/-- A frame on its way through the fabric: its bytes (for a lane frame, the 16-byte lane header of R320 and the data;
for an Ethernet frame, destination address onwards without FCS) and its descriptor (R30, R33). -/
structure Frame where
  bytes : List Byte := []
  lane : Bool := false
  src : Nat := 0
  owner : Nat := 0
  cls : Nat := 0
  stream : Option Nat := none
  ts : Nat := 0
  /-- the resolved output set, as logical ports, of a frame that takes no lookup (R31, R186) -/
  resolved : Option (List Nat) := none
  /-- the pipeline a recirculated frame enters, which does not learn from it (R29) -/
  recirc : Option Nat := none
  /-- the number of times the frame has recirculated -/
  hops : Nat := 0
  /-- the frame came secured by MACsec and passed its check (R362) -/
  secured : Bool := false
  /-- an Ethernet frame still arriving under cut-through (R166) -/
  cut : Bool := false
  colour : Nat := 0
  /-- the packet-buffer frame that an egress-store copy came from, while its cells still cross (R230, R241) -/
  sid : Option Nat := none
  /-- the copy ends with an inverted FCS (R167, R241) -/
  bad : Bool := false
  /-- the logical output of a copy (R30) -/
  out : Nat := 0
  /-- a mirror copy's session, the header that its sink prepends, and the bytes that it keeps (R209, R210, R242) -/
  mirror : Option Nat := none
  head : List Byte := []
  keep : Option Nat := none
  /-- receive time in time domain 0 (R210) -/
  rx0 : Nat := 0
  /-- a Team's receive queue has taken it (R278) -/
  arrived : Bool := false
  /-- on the line under cut-through and protected as it goes (R364) -/
  sec : Option TxSec := none
deriving DecidableEq, Repr

/-- Hidden levels of a Martingale policer (R251), in units of 8 × 10^-6 byte; a fresh bucket pair is full. -/
structure Bucket where
  fresh : Bool := true
  tc : Nat := 0
  te : Nat := 0
  last : Nat := 0
deriving DecidableEq, Repr

/-- Hidden state of a Schooling record (R262, R264). Tokens are kept in 1/(3.2 × 10^10) of a frame. -/
structure School where
  rate : Nat := 0
  count : Nat := 0
  /-- tick of the previous frame -/
  last : Option Nat := none
  /-- an interval has been measured in this learning period -/
  measured : Bool := false
  tokens : Nat := 0
  tokTick : Nat := 0
deriving DecidableEq, Repr

/-- A frame held in the packet buffer (R225, R237). -/
structure Stored where
  frame : Frame := {}
  input : Nat := 0
  cls : Nat := 0
  /-- fabric outputs that have not read it, each with its logical ports -/
  outs : List (Nat × List Nat) := []
  cells : Nat := 0
  guar : Nat := 0
  lane : Nat := 0
  shared : Nat := 0
  /-- `keyDraw` of the owner when the cells were written (R410, R412) -/
  epoch : Nat := 0
  /-- HOL_STALL has been raised for it (R245) -/
  stalled : Bool := false
  /-- it is still arriving under cut-through (R166, R230) -/
  arriving : Bool := false
  /-- the fabric input whose guaranteed cells it uses: f26 for a mirror copy (R242) -/
  guarOf : Nat := 0
deriving DecidableEq, Repr

/-- A matched pair that moves the cells of a frame (R230), by its output. -/
structure Held where
  input : Nat
  id : Nat
  cls : Nat
  left : Nat
deriving DecidableEq, Repr

/-- A key of the FDB: address as a 48-bit number, and VID (R195). -/
structure FdbKey where
  mac : Nat
  vid : Nat
deriving DecidableEq, Repr

/-- A learn request (R197). -/
structure LearnReq where
  key : FdbKey
  dest : Nat
  owner : Nat
deriving DecidableEq, Repr

/-- An answer of the other pipeline (R200): on a hit, dest, group and owner. -/
structure PeerAnswer where
  key : FdbKey
  hit : Option (Nat × Bool × Nat) := none
deriving DecidableEq, Repr

/-- The hidden queues of one forwarding pipeline (R197, R200, R201). -/
structure Pipe where
  learn : List LearnReq := []
  /-- keys asked of the other pipeline and not yet answered -/
  asked : List FdbKey := []
  /-- queries received from the other pipeline and not yet answered -/
  queries : List FdbKey := []
  answers : List PeerAnswer := []
  /-- keys with their dest that the other pipeline has learned (R201) -/
  moves : List (FdbKey × Nat) := []
  /-- the table command that runs, with its final status (R218) -/
  command : Option Nat := none
  /-- the next entry of the scrubber, counted over the tables in the order of R213 -/
  scrub : Nat := 0
deriving DecidableEq, Repr

/-- A copy in the mirror sink queue (R209). -/
structure MirrorCopy where
  session : Nat
  dest : Nat
  owner : Nat
  bytes : List Byte
deriving DecidableEq, Repr

/-- A Tack Room key slot that holds a key (R384). -/
structure KeySlot where
  key : List Byte
  /-- 0 encrypt-only, 1 decrypt-only, 2 wrap-only, 3 derive-only -/
  usage : Nat
  len256 : Bool
  exportable : Bool := false
  persist : Bool := false
deriving DecidableEq, Repr

/-- An Ethernet port beside its registers: its receive and transmit MACs. -/
structure Eth where
  /-- it has been link-up since the cinch (R176) -/
  linked : Bool := false
  /-- preemption verification runs, and its failed attempts (R171) -/
  verifying : Bool := false
  attempts : Nat := 0
  /-- the express frame on the line, with its class -/
  tx : Option (Frame × Nat) := none
  /-- the preemptable frame on the line or cut, with its class -/
  pre : Option (Frame × Nat) := none
  /-- bytes of `pre` that whole fragments have carried, and whether it is cut now (R172) -/
  preSent : Nat := 0
  preCut : Bool := false
  fragments : Nat := 0
  /-- the classes whose head frame the Hobble budget holds (R174) -/
  budgetCls : List Nat := []
  /-- plaintext bytes presented of a frame that arrives under cut-through (R166) -/
  cutPrefix : Option Nat := none
  /-- what the inline unit has loaded for a protected frame whose verdict is due (R366, R389) -/
  late : Option RxSec := none
  /-- a tamper has discarded the frame that arrives (R377) -/
  lateGone : Bool := false
  /-- the whole of that frame has arrived, with its protected bytes -/
  lateBytes : List Byte := []
  /-- what pipeline A will learn from that frame once it has ended well (R197) -/
  cutLearn : Option LearnReq := none
  /-- the PHY has shut down on temperature (R179) -/
  hot : Bool := false
deriving DecidableEq, Repr

/-- One load output (R446 to R459). -/
structure Out where
  /-- the power stage conducts, or a half-bridge leaves high impedance -/
  on : Bool := false
  /-- the minimum off-time runs (R452) -/
  minOff : Bool := false
  /-- tripped and awaiting a retry (R453) -/
  tripped : Bool := false
  latched : Bool := false
  /-- retries used, and the tick of the last retry (R453) -/
  used : Nat := 0
  retryTick : Option Nat := none
  /-- energy accumulator in 10^-11 A²s (R450) -/
  energy : Nat := 0
  /-- the duty and direction that the profile or the slot gives (R448) -/
  srcDuty : Nat := 0
  srcDir : Nat := 0
  /-- the duty of the present PWM period after the slew limit, and the direction a slot gives it (R447, R452) -/
  cmdDuty : Nat := 0
  cmdDir : Nat := 0
  /-- the direction in force; a reversal passes through coast (R449) -/
  dirNow : Nat := 0
  /-- duty produced in this PWM period, 65,536 fully on (R447) -/
  drive : Nat := 0
  /-- the off-state check's pull-up is applied (R455) -/
  pullup : Bool := false
  /-- profile samples that are due, and a run request not yet taken (R458) -/
  due : Nat := 0
  starting : Bool := false
deriving DecidableEq, Repr

/-- A source that asks for power (R421, R426). -/
structure OnReq where
  code : Nat
  lane : Nat := 0
  ide : Bool := false
  id : Nat := 0
deriving DecidableEq, Repr

/-- A consent-ring message without its seq (R433). -/
structure RingMsg where
  state : Nat := 0
  initiator : Nat := 0
  sender : Nat := 0
  next : Nat := 0
  round : Nat := 0
  dismount : Nat := 0
  consent : Nat := 0
  present : Nat := 0
deriving DecidableEq, Repr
========================================
WORK TASK
For each line in the data, set it down again exactly.

TASK RESULT
/-- A frame on its way through the fabric: its bytes (for a lane frame, the 16-byte lane header of R320 and the data;
for an Ethernet frame, destination address onwards without FCS) and its descriptor (R30, R33). -/
structure Frame where
  bytes : List Byte := []
  lane : Bool := false
  src : Nat := 0
  owner : Nat := 0
  cls : Nat := 0
  stream : Option Nat := none
  ts : Nat := 0
  /-- the resolved output set, as logical ports, of a frame that takes no lookup (R31, R186) -/
  resolved : Option (List Nat) := none
  /-- the pipeline a recirculated frame enters, which does not learn from it (R29) -/
  recirc : Option Nat := none
  /-- the number of times the frame has recirculated -/
  hops : Nat := 0
  /-- the frame came secured by MACsec and passed its check (R362) -/
  secured : Bool := false
  /-- an Ethernet frame still arriving under cut-through (R166) -/
  cut : Bool := false
  colour : Nat := 0
  /-- the packet-buffer frame that an egress-store copy came from, while its cells still cross (R230, R241) -/
  sid : Option Nat := none
  /-- the copy ends with an inverted FCS (R167, R241) -/
  bad : Bool := false
  /-- the logical output of a copy (R30) -/
  out : Nat := 0
  /-- a mirror copy's session, the header that its sink prepends, and the bytes that it keeps (R209, R210, R242) -/
  mirror : Option Nat := none
  head : List Byte := []
  keep : Option Nat := none
  /-- receive time in time domain 0 (R210) -/
  rx0 : Nat := 0
  /-- a Team's receive queue has taken it (R278) -/
  arrived : Bool := false
  /-- on the line under cut-through and protected as it goes (R364) -/
  sec : Option TxSec := none
deriving DecidableEq, Repr

/-- Hidden levels of a Martingale policer (R251), in units of 8 × 10^-6 byte; a fresh bucket pair is full. -/
structure Bucket where
  fresh : Bool := true
  tc : Nat := 0
  te : Nat := 0
  last : Nat := 0
deriving DecidableEq, Repr

/-- Hidden state of a Schooling record (R262, R264). Tokens are kept in 1/(3.2 × 10^10) of a frame. -/
structure School where
  rate : Nat := 0
  count : Nat := 0
  /-- tick of the previous frame -/
  last : Option Nat := none
  /-- an interval has been measured in this learning period -/
  measured : Bool := false
  tokens : Nat := 0
  tokTick : Nat := 0
deriving DecidableEq, Repr

/-- A frame held in the packet buffer (R225, R237). -/
structure Stored where
  frame : Frame := {}
  input : Nat := 0
  cls : Nat := 0
  /-- fabric outputs that have not read it, each with its logical ports -/
  outs : List (Nat × List Nat) := []
  cells : Nat := 0
  guar : Nat := 0
  lane : Nat := 0
  shared : Nat := 0
  /-- `keyDraw` of the owner when the cells were written (R410, R412) -/
  epoch : Nat := 0
  /-- HOL_STALL has been raised for it (R245) -/
  stalled : Bool := false
  /-- it is still arriving under cut-through (R166, R230) -/
  arriving : Bool := false
  /-- the fabric input whose guaranteed cells it uses: f26 for a mirror copy (R242) -/
  guarOf : Nat := 0
deriving DecidableEq, Repr

/-- A matched pair that moves the cells of a frame (R230), by its output. -/
structure Held where
  input : Nat
  id : Nat
  cls : Nat
  left : Nat
deriving DecidableEq, Repr

/-- A key of the FDB: address as a 48-bit number, and VID (R195). -/
structure FdbKey where
  mac : Nat
  vid : Nat
deriving DecidableEq, Repr

/-- A learn request (R197). -/
structure LearnReq where
  key : FdbKey
  dest : Nat
  owner : Nat
deriving DecidableEq, Repr

/-- An answer of the other pipeline (R200): on a hit, dest, group and owner. -/
structure PeerAnswer where
  key : FdbKey
  hit : Option (Nat × Bool × Nat) := none
deriving DecidableEq, Repr

/-- The hidden queues of one forwarding pipeline (R197, R200, R201). -/
structure Pipe where
  learn : List LearnReq := []
  /-- keys asked of the other pipeline and not yet answered -/
  asked : List FdbKey := []
  /-- queries received from the other pipeline and not yet answered -/
  queries : List FdbKey := []
  answers : List PeerAnswer := []
  /-- keys with their dest that the other pipeline has learned (R201) -/
  moves : List (FdbKey × Nat) := []
  /-- the table command that runs, with its final status (R218) -/
  command : Option Nat := none
  /-- the next entry of the scrubber, counted over the tables in the order of R213 -/
  scrub : Nat := 0
deriving DecidableEq, Repr

/-- A copy in the mirror sink queue (R209). -/
structure MirrorCopy where
  session : Nat
  dest : Nat
  owner : Nat
  bytes : List Byte
deriving DecidableEq, Repr

/-- A Tack Room key slot that holds a key (R384). -/
structure KeySlot where
  key : List Byte
  /-- 0 encrypt-only, 1 decrypt-only, 2 wrap-only, 3 derive-only -/
  usage : Nat
  len256 : Bool
  exportable : Bool := false
  persist : Bool := false
deriving DecidableEq, Repr

/-- An Ethernet port beside its registers: its receive and transmit MACs. -/
structure Eth where
  /-- it has been link-up since the cinch (R176) -/
  linked : Bool := false
  /-- preemption verification runs, and its failed attempts (R171) -/
  verifying : Bool := false
  attempts : Nat := 0
  /-- the express frame on the line, with its class -/
  tx : Option (Frame × Nat) := none
  /-- the preemptable frame on the line or cut, with its class -/
  pre : Option (Frame × Nat) := none
  /-- bytes of `pre` that whole fragments have carried, and whether it is cut now (R172) -/
  preSent : Nat := 0
  preCut : Bool := false
  fragments : Nat := 0
  /-- the classes whose head frame the Hobble budget holds (R174) -/
  budgetCls : List Nat := []
  /-- plaintext bytes presented of a frame that arrives under cut-through (R166) -/
  cutPrefix : Option Nat := none
  /-- what the inline unit has loaded for a protected frame whose verdict is due (R366, R389) -/
  late : Option RxSec := none
  /-- a tamper has discarded the frame that arrives (R377) -/
  lateGone : Bool := false
  /-- the whole of that frame has arrived, with its protected bytes -/
  lateBytes : List Byte := []
  /-- what pipeline A will learn from that frame once it has ended well (R197) -/
  cutLearn : Option LearnReq := none
  /-- the PHY has shut down on temperature (R179) -/
  hot : Bool := false
deriving DecidableEq, Repr

/-- One load output (R446 to R459). -/
structure Out where
  /-- the power stage conducts, or a half-bridge leaves high impedance -/
  on : Bool := false
  /-- the minimum off-time runs (R452) -/
  minOff : Bool := false
  /-- tripped and awaiting a retry (R453) -/
  tripped : Bool := false
  latched : Bool := false
  /-- retries used, and the tick of the last retry (R453) -/
  used : Nat := 0
  retryTick : Option Nat := none
  /-- energy accumulator in 10^-11 A²s (R450) -/
  energy : Nat := 0
  /-- the duty and direction that the profile or the slot gives (R448) -/
  srcDuty : Nat := 0
  srcDir : Nat := 0
  /-- the duty of the present PWM period after the slew limit, and the direction a slot gives it (R447, R452) -/
  cmdDuty : Nat := 0
  cmdDir : Nat := 0
  /-- the direction in force; a reversal passes through coast (R449) -/
  dirNow : Nat := 0
  /-- duty produced in this PWM period, 65,536 fully on (R447) -/
  drive : Nat := 0
  /-- the off-state check's pull-up is applied (R455) -/
  pullup : Bool := false
  /-- profile samples that are due, and a run request not yet taken (R458) -/
  due : Nat := 0
  starting : Bool := false
deriving DecidableEq, Repr

/-- A source that asks for power (R421, R426). -/
structure OnReq where
  code : Nat
  lane : Nat := 0
  ide : Bool := false
  id : Nat := 0
deriving DecidableEq, Repr

/-- A consent-ring message without its seq (R433). -/
structure RingMsg where
  state : Nat := 0
  initiator : Nat := 0
  sender : Nat := 0
  next : Nat := 0
  round : Nat := 0
  dismount : Nat := 0
  consent : Nat := 0
  present : Nat := 0
deriving DecidableEq, Repr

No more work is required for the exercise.